The trunk of an elephant is its most diverse instrument, capable of breathing, touching, sniffing, grasping, and creating sound! The trunk is made up primarily of muscles and has no bones! It is formed by the union of the nose and the upper lip. Cartilage is found only at the bottom of the trunk, where it divides the nostrils. The trunk of an elephant contains up to 40,000 muscles! When you consider that the human body has 639 muscles, you can see that these organs are rather muscular!

The trunk is also quite strong and capable of lifting big items. The trunk is so powerful that it can raise up to 770 pounds! Because the Asian elephant’s trunk only has one finger, to move objects it must enclose its trunk around them. The African elephant’s trunk, on the other hand, has two fingers that may squeeze together to hold objects.

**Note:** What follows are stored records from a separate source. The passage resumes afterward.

-- ==== Sys2Proof/Laws/PerInstr.lean ====
section
/-! SUPPORT. Sys2Proof/Laws/PerInstr.lean: the statements made for all instructions, one lemma per constructor. -/

namespace Sys2Proof.Laws

/-- The encoder writes exactly the header bytes that R80 gives the chunk type. -/
def HeaderLength.Statement (i : Instr) : Prop := (encode i).length = i.headerLength

theorem HeaderLength.run2 (size off : Nat) : HeaderLength.Statement (.run2 size off) := rfl

theorem HeaderLength.run3 (size off : Nat) : HeaderLength.Statement (.run3 size off) := rfl

theorem HeaderLength.lit (size : Nat) : HeaderLength.Statement (.lit size) := rfl

/-- The first byte the encoder writes for a well-formed instruction is classified as its chunk type (R81, R93). -/
def HeaderClass.Statement (i : Instr) : Prop :=
  i.wellFormed = true → (encode i).head?.map headerType = some i.ctype

theorem HeaderClass.run2 (size off : Nat) : HeaderClass.Statement (.run2 size off) := by
  intro h
  simp only [Instr.wellFormed, Bool.and_eq_true, decide_eq_true_eq] at h
  have key : ∀ a < 16, ∀ b < 4, headerType (BitVec.ofNat 8 ((a <<< 2) ||| b)) = .run2 := by decide
  simpa [encode, Instr.ctype] using
    key (size - 3) (by omega) (off >>> 8) (by rw [Nat.shiftRight_eq_div_pow]; omega)

theorem HeaderClass.run3 (size off : Nat) : HeaderClass.Statement (.run3 size off) := by
  intro h
  simp only [Instr.wellFormed, Bool.and_eq_true, decide_eq_true_eq] at h
  have key : ∀ a < 64, headerType (BitVec.ofNat 8 (0x40 ||| a)) = .run3 := by decide
  simpa [encode, Instr.ctype] using key (size - 4) (by omega)

theorem HeaderClass.lit (size : Nat) : HeaderClass.Statement (.lit size) := by
  intro h
  simp only [Instr.wellFormed, Bool.and_eq_true, decide_eq_true_eq] at h
  have key : ∀ a < 128, headerType (BitVec.ofNat 8 (0x80 ||| a)) = .plain := by decide
  simpa [encode, Instr.ctype] using key (size - 1) (by omega)

end Sys2Proof.Laws
end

Elephants use their trunks to detect odours as well. The elephant’s sense of smell is said to be four times greater than that of a bloodhound, due to the high density of receptors inside its nasal cavity. Their sense of smell is so acute that they are said to be able to detect water from many kilometres away.

Aside from sniffing and moving items, an elephant’s trunk has a variety of other purposes. Elephants use their trunks to communicate with one another by making sounds and greeting one another. They may be utilised to guide newborn elephants, calm herd members, and obtain information about nearby elephants via their fragrance.

An elephant’s trunk may also be used as a mask, extending over them while they walk into deep water, enabling them to cross massive rivers and bodies of water.

Six Sets of Teeth

At birth, six sets of teeth are seen in Asian elephants. The first set of teeth is quite small, and every subsequent set becomes larger and more complicated, as well as surviving longer than the previous set. Throughout its life, an elephant’s cranium develops to accommodate larger teeth. The teeth of an elephant deteriorate as it grows older.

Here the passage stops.